theorem witness_HandoverBegins : (State.reset.ready ∧ State.reset.clock.state = .unset) ∧
    (laden.ready ∧ laden.clock.state = .valid ∧ laden.slotOf 8 = none ∧ laden.slotOf 7 = some 0 ∧
      laden.slots[0].state = .inCustody ∧ laden.log.custodyFits false = true) ∧
    (handing.ready ∧ handing.slotOf 7 = some 0 ∧ handing.slots[0].state ≠ .inCustody) ∧
    { laden.log with ended := true }.custodyFits false = false :=
  ⟨⟨ready_reset, rfl⟩, ⟨ready_laden, by decide +kernel⟩, ⟨ready_handing, by decide +kernel⟩, by decide +kernel⟩

/-- Each state of a slot; a log that takes no custody record; an outcome out of range in a frame. -/
theorem witness_HandoverEndRefusals : (State.reset.ready ∧ State.reset.clock.state = .unset) ∧
    (laden.ready ∧ laden.clock.state = .valid ∧ laden.slotOf 8 = none ∧ laden.slotOf 7 = some 0 ∧
      laden.slots[0].state = .inCustody ∧ laden.link.receiver = .hunting ∧ 2 < (3 : Byte).toNat) ∧
    (handed.ready ∧ handed.slotOf 7 = some 0 ∧ handed.slots[0].state = .handedOver) ∧
    (handing.ready ∧ handing.clock.state = .valid ∧ handing.slotOf 7 = some 0 ∧ handing.slots[0].state = .handingOver ∧
      handing.log.custodyFits false = true) ∧
    ((handing.withLog { handing.log with ended := true }).ready ∧
      { handing.log with ended := true }.custodyFits false = false ∧
      { handing.log with ended := true }.custodyFits handing.comps[handing.slots[0].compartment].settings.enabled = false ∧
      Instr.handoverEndAccepted 1 7 9 ≠ .handoverEndRefused 1 7 9) :=
  ⟨⟨ready_reset, rfl⟩, ⟨ready_laden, by decide +kernel⟩, ⟨ready_handed, by decide +kernel⟩,
    ⟨ready_handing, by decide +kernel⟩, ⟨⟨rfl, rfl, rfl⟩, by decide +kernel⟩⟩

/-- The same handover with its compartment open since 980, and with its compartment disabled. -/
def handingOpen : State := handing.setOpening 0 ⟨.opening, some ⟨980, false⟩, 20, .running⟩
def handingDisabled : State :=
  handing.setComp 0 { handing.comps[0] with settings := { handing.comps[0].settings with enabled := false } }

theorem witness_HandoverEndComposesTheProof :
    (handingOpen.ready ∧ handingOpen.clock.state = .valid ∧ (7 : Word) ≠ 0 ∧ handingOpen.slotOf 7 = some 0 ∧
      handingOpen.slots[0].state = .handingOver ∧
      handingOpen.log.custodyFits handingOpen.comps[handingOpen.slots[0].compartment].settings.enabled = true ∧
      handingOpen.comps[handingOpen.slots[0].compartment].settings.enabled = true ∧
      handingOpen.hatch.openings[0].state = .opening) ∧
    (handingDisabled.ready ∧ handingDisabled.slotOf 7 = some 0 ∧
      handingDisabled.log.custodyFits handingDisabled.comps[handingDisabled.slots[0].compartment].settings.enabled = true ∧
      handingDisabled.comps[handingDisabled.slots[0].compartment].settings.enabled = false) :=
  ⟨⟨⟨rfl, rfl, rfl⟩, by decide +kernel⟩, ⟨rfl, rfl, rfl⟩, by decide +kernel⟩

/-- A slot without a handover; deadlines 5 seconds away, calmly, and 15, among which the tick falls at the tenth. -/
theorem witness_HandoverLapses : (laden.quiet ∧ laden.slots[0].state ≠ .handingOver) ∧
    (handing.quiet ∧ handing.slots[0].state = .handingOver ∧ handing.slots[0].handover = some ⟨995, 1005⟩ ∧
      5 = 1005 - handing.now ∧ handing.clock.state = .valid ∧ 1005 ≤ 4294967294 ∧ handing.log.custodyFits false = true ∧
      handing.notices.enables[Condition.handoverLapsed.place] = true) ∧ handing.calmFor 5 ∧
    ((handingUntil 1015).slots[0].handover = some ⟨995, 1015⟩ ∧ 15 = 1015 - (handingUntil 1015).now ∧
      (handingUntil 1015).scan.tickIn < 15 ∧ 15 ≤ (handingUntil 1015).scan.tickIn + (handingUntil 1015).scan.period) :=
  ⟨⟨quiet_of_ready ready_laden, by decide +kernel⟩, ⟨quiet_of_ready ready_handing, by decide +kernel⟩,
    by unfold State.calmFor; decide +kernel, by decide +kernel⟩

/-- Reference 5 is open and 6 free; every claim slot taken; a window that has been evicted. -/
theorem witness_ClaimOpens : claimed.ready ∧ (claimed.claimOf 5).isSome = true ∧ claimed.claimOf 6 = none ∧
    claimed.slotOf 8 = none ∧ claimed.slotOf 7 = some 0 ∧ claimed.freeClaim = some 1 ∧
    claimed.log.evicted claimed.slots[0].windowEnd = false ∧ claimed.log.generalFate = .appended ∧
    (claimed.withClaims { claimed.claims with slots := Vector.replicate 8 (some claim) }).freeClaim = none ∧
    (logOf 1 false).evicted (some 0) = true :=
  ⟨ready_claimed, by decide +kernel⟩

/-- A claim OPEN and one ASSESSING, whose walk stands at its first of two records and at its last. -/
theorem witness_ClaimIsAssessedByTheWalk :
    (claimed.ready ∧ claimed.claimOf 6 = none ∧ claimed.claimOf 5 = some 0 ∧ claimed.claims.slots[0] = some claim ∧ claim.assessing = false) ∧
    (walking.ready ∧ walking.claimOf 5 = some 0 ∧ (walking.claims.slots[0].map Claim.assessing) = some true) ∧
    (timed.quiet ∧ timed.claims.queue = []) ∧ walking.quiet ∧ walkingLast.quiet ∧ walking.claims.queue = 0 :: [] ∧
    ((startWalk claim (claimed.snapshot 0 inSlot)).position + 1 ≤ (claimed.snapshot 0 inSlot).stop ∧
      (claimed.snapshot 0 inSlot).stop < 2 + 1 ∧ walkingLast.log.generalFate = .appended) :=
  ⟨⟨ready_claimed, by decide +kernel⟩, ⟨ready_walking, by decide +kernel⟩, ⟨quiet_of_ready ready_timed, rfl⟩,
    quiet_of_ready ready_walking, quiet_walkingLast, by decide +kernel, by decide +kernel⟩

/-- A walk at the one record of a log, for a record of each kind that Table 7-5 weighs, of the compartment and of none. -/
theorem witness_WalkWeighsTheRecords :
    (∀ b ∈ ([.sample ⟨10, none, none, none, 5, 0, 1, 0, none⟩, .coarse ⟨0, none, none, none, 5, 0, 1⟩, .hatch 0 .opened .opened,
        .gap none 0 0 0 0, .config .defaulted] : List Body), ∀ c ∈ ([some 0, none] : List (Option CompNo)),
      ∀ relative ∈ [true, false],
        (soleLog b c relative).recordAt (startWalk claim (claimed.snapshot 0 inSlot)).position
          = some ⟨1, ⟨950, relative⟩, c, b, 0⟩) ∧
    (claimed.snapshot 0 inSlot).compartment = 0 ∧
    ((claimed.snapshot 0 inSlot).openIncrement = some ⟨0, false⟩ ∧
      ∀ n, { claimed.snapshot 0 inSlot with openIncrement := none }.openIncrement ≠ some ⟨n, false⟩) :=
  ⟨by decide +kernel, by decide +kernel, by decide +kernel, by intro n h; cases h⟩

/-- Bits at the first absent sequence and at a present one; a claim whose window is open and one whose window has ended.
-/
theorem witness_GatherStopsAtTheFirstAbsent :
    (([(0, 1), (2, 3)] : List (Nat × Nat)).drop 1).head? = some (2, 3) ∧ timed.log.recordAt 1 ≠ none ∧
    timed.log.recordAt 3 = none ∧ (0, 1) ∈ cutBits 1 0x8001 1 16 ∧ (15, 16) ∈ cutBits 1 0x8001 1 16 ∧
    (claimed.ready ∧ claimed.claimOf 5 = some 0 ∧ claimed.claims.slots[0] = some claim ∧ claimed.windowEnd 0 = none ∧
      claimed.log.newest.getD 0 = 2) ∧
    (claimed.withLog { claimed.log with holds := setAt claimed.log.holds 0 (some ⟨1, some 2⟩) }).windowEnd 0 = some 2 :=
  ⟨by decide, by decide +kernel, by decide +kernel, by decide +kernel, by decide +kernel,
    ⟨ready_claimed, by decide +kernel⟩, by decide +kernel⟩

theorem witness_ClaimCloses : claimed.ready ∧ claimed.claimOf 6 = none ∧ claimed.claimOf 5 = some 0 ∧
    claimed.claims.slots[0] = some claim ∧ claimed.log.heldFull = false ∧ claimed.log.generalFate = .appended :=
  ⟨ready_claimed, by decide +kernel⟩

/-- A log whose HELD_FULL ends with the hold of the claim that closes. -/
theorem witness_ClaimCloses_recovery : heldFull.ready ∧ heldFull.claimOf 5 = some 0 ∧ heldFull.claims.slots[0] = some claim ∧
    heldFull.log.heldFull = true ∧ (heldFull.releaseHold 0).log.heldFull = false :=
  ⟨⟨rfl, rfl, rfl⟩, by decide +kernel⟩

/-- A condition not enabled, one enabled and not pending, one pending. -/
theorem witness_RaiseByEnableAndPending :
    { timed.notices with enables := setAt timed.notices.enables 0 false }.enables[(0 : Fin 18)] = false ∧
    (timed.notices.enables[(17 : Fin 18)] = true ∧ timed.notices.members[(17 : Fin 18)] = false) ∧
    (timed.notices.enables[(7 : Fin 18)] = true ∧ timed.notices.members[(7 : Fin 18)] = true) := by decide +kernel

/-- Masks on both sides of bit 18. -/
theorem witness_EnableAndClear : timed.ready ∧ 2 ^ 18 ≤ (0x40000 : Word).toNat ∧ (0x3FFFF : Word).toNat < 2 ^ 18 ∧
    timed.notices.enables = enablesOf 0x3FFFF ∧
    timed.notices.enables ≠ enablesOf 0 ∧ timed.log.generalFate = .appended ∧
    (0x80 : Word).getLsbD Condition.clockLost.place.val = true ∧
    (0x80 : Word).getLsbD Condition.pattern.place.val = false := ⟨ready_timed, by decide +kernel⟩

theorem witness_EnableAndClear_ok : timed.notices.ok := by unfold NoticeUnit.ok; decide +kernel

/-- An enable write whose record makes the log enter HELD_FULL. -/
theorem witness_EnableAndClear_entering : (owing 4032 true).ready ∧ (owing 4032 true).notices.ok ∧
    (owing 4032 true).notices.enables ≠ enablesOf 0 ∧ (owing 4032 true).log.generalFate = .entering :=
  ⟨ready_timed, witness_EnableAndClear_ok, by decide +kernel⟩

/-- Slots, entries and values at the ends of their ranges; an operation in flight of each kind, and none. -/
theorem witness_OffsetOperations : timed.ready ∧ erasing.ready ∧ programming.ready ∧
    (1 < (2 : Byte).toNat ∧ CalSlot.slotB.code = (1 : Byte).toNat ∧ erasing.offsets.running.isSome = true ∧
      timed.offsets.running = none ∧ 15 < (16 : Byte).toNat ∧ (15 : EntryNo).val = (15 : Byte).toNat ∧
      (0x81 : Byte) ≠ 0x80 ∧ (timed.offsets.entriesOf .slotB)[15] = .blank ∧
      ((timed.offsets.setEntry .slotB 15 (.programmed (-127))).entriesOf .slotB)[15] ≠ .blank ∧
      erasing.offsets.running = some (.erase .slotA) ∧ programming.offsets.running = some (.program .slotB 14 6)) :=
  ⟨ready_timed, ready_erasing, ready_programming, by decide +kernel⟩

theorem timed_settings : timed.settings = State.reset.settings := rfl

/-- A part that has saved nothing, and one whose first save is in flight. -/
theorem witness_SavedImages : (timed.ready ∧ timed.settings.saving = none) ∧
    (saving.ready ∧ saving.settings.saving = some ⟨timed.config, 1, true⟩) ∧
    (timed.settings.startSave .default).saving = some ⟨.default, 1, true⟩ := by
  have h : ∀ w, (timed.settings.startSave w).saving = some ⟨w, 1, true⟩ :=
    SettingsStore.startSave_first (timed_settings ▸ reset_current)
  refine ⟨⟨ready_timed, rfl⟩, ⟨ready_saving, ?_⟩, h _⟩
  rw [show saving.settings = timed.settings.startSave timed.config from rfl]
  exact h _

/-- The time that is none, both sides of the last valid time and of the trim, from UNSET and VALID. -/
theorem witness_TimeIsSet : State.reset.ready ∧ State.reset.clock.state = .unset ∧ timed.ready ∧ timed.clock.state = .valid ∧
    (4294967295 : Word).toNat = 4294967295 ∧ State.reset.clock.lastValid ≤ (0 : Word).toNat ∧
    (0 : Word).toNat < (State.reset.withClock ⟨.unset, 0, 1, 0⟩).clock.lastValid ∧ (999 : Word).toNat < timed.clock.counter ∧
    timed.clock.counter + 120 < (1121 : Word).toNat ∧ timed.clock.counter ≤ (1000 : Word).toNat ∧
    (1120 : Word).toNat ≤ timed.clock.counter + 120 ∧
    (handing.slots[0].state = .handingOver ∧ handing.slots[0].handover = some ⟨995, 1005⟩) ∧
    (timed.log.ended = false ∧ timed.log.heldFull = false ∧ timed.log.records.length ≤ 3900 ∧
      timed.log.nextSeq ≤ 4294967000 ∧ State.reset.log.records.length ≤ 4000) :=
  ⟨ready_reset, rfl, ready_timed, rfl, by decide +kernel⟩

/-- A relative interval that holds a step, with the clock UNSET. -/
theorem witness_TimeIsSet_interval :
    let s := State.reset.setComp 0 { State.reset.comps[0] with interval := { State.reset.comps[0].interval with steps := 1 } }
    s.ready ∧ s.clock.state = .unset ∧ s.comps[0].settings.enabled = true ∧ 0 < s.comps[0].interval.steps :=
  ⟨⟨rfl, rfl, rfl⟩, by decide +kernel⟩

theorem witness_ReleaseAndWipeRemoveWhatIsDone : (laden.ready ∧ laden.slotOf 8 = none ∧ laden.slotOf 7 = some 0 ∧
      laden.slots[0].state ≠ .handedOver ∧ laden.slots[0].state ≠ .empty) ∧
    (handed.ready ∧ handed.slotOf 7 = some 0 ∧ handed.slots[0].state = .handedOver ∧ handed.slots[0].openClaims = 0) ∧
    0 < (handed.setSlot 0 { handed.slots[0] with openClaims := 1 }).slots[0].openClaims ∧
    claimed.claims.slots[0].isSome = true ∧
    (timed.ready ∧ (∀ i : SlotNo, timed.slots[i].state = .empty) ∧ ∀ i : ClaimNo, timed.claims.slots[i] = none) :=
  ⟨⟨ready_laden, by decide +kernel⟩, ⟨ready_handed, by decide +kernel⟩, by decide +kernel, by decide +kernel,
    ⟨ready_timed, by decide +kernel⟩⟩

/-- Each of the three events: a power-on that keeps the clock and one that does not, the reset line, and RESTART. -/
theorem witness_StartUpLeavesTheBlocks : timed.power = .on ∧ timed.ready ∧ dark.clock.state = .valid ∧
    (timed.settings.started (Config.cutOffWriteValid timed.free)).image = .default :=
  ⟨rfl, ready_timed, rfl, by simp [timed_settings]⟩

/-- What start-up meets: a handover, an opening that is credited, an erase, a program and a save in flight, HELD_FULL. -/
theorem witness_StartUpLeavesTheBlocks_met : (handing.ready ∧ handing.slots[0].state = .handingOver) ∧
    (opened.ready ∧ opened.clock.state = .valid ∧ opened.slots[0].inCustody = true ∧
      opened.hatch.openings[opened.slots[0].compartment].state = .opening) ∧
    (erasing.ready ∧ erasing.offsets.running = some (.erase .slotA)) ∧
    (programming.ready ∧ programming.offsets.running = some (.program .slotB 14 6)) ∧
    (saving.ready ∧ saving.settings.saving.isSome = true) ∧ (heldFull.power = .on ∧ heldFull.log.heldFull = true) :=
  ⟨⟨ready_handing, by decide +kernel⟩, ⟨ready_opened, by decide +kernel⟩, ⟨ready_erasing, by decide +kernel⟩,
    ⟨ready_programming, by decide +kernel⟩, ⟨ready_saving, by rfl⟩, by decide +kernel⟩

## ABOUT THIS EXERCISE
Pick out the lines above that hold the string "lastValid" and show them.

## COMPLETED EXERCISE
    (4294967295 : Word).toNat = 4294967295 ∧ State.reset.clock.lastValid ≤ (0 : Word).toNat ∧
    (0 : Word).toNat < (State.reset.withClock ⟨.unset, 0, 1, 0⟩).clock.lastValid ∧ (999 : Word).toNat < timed.clock.counter ∧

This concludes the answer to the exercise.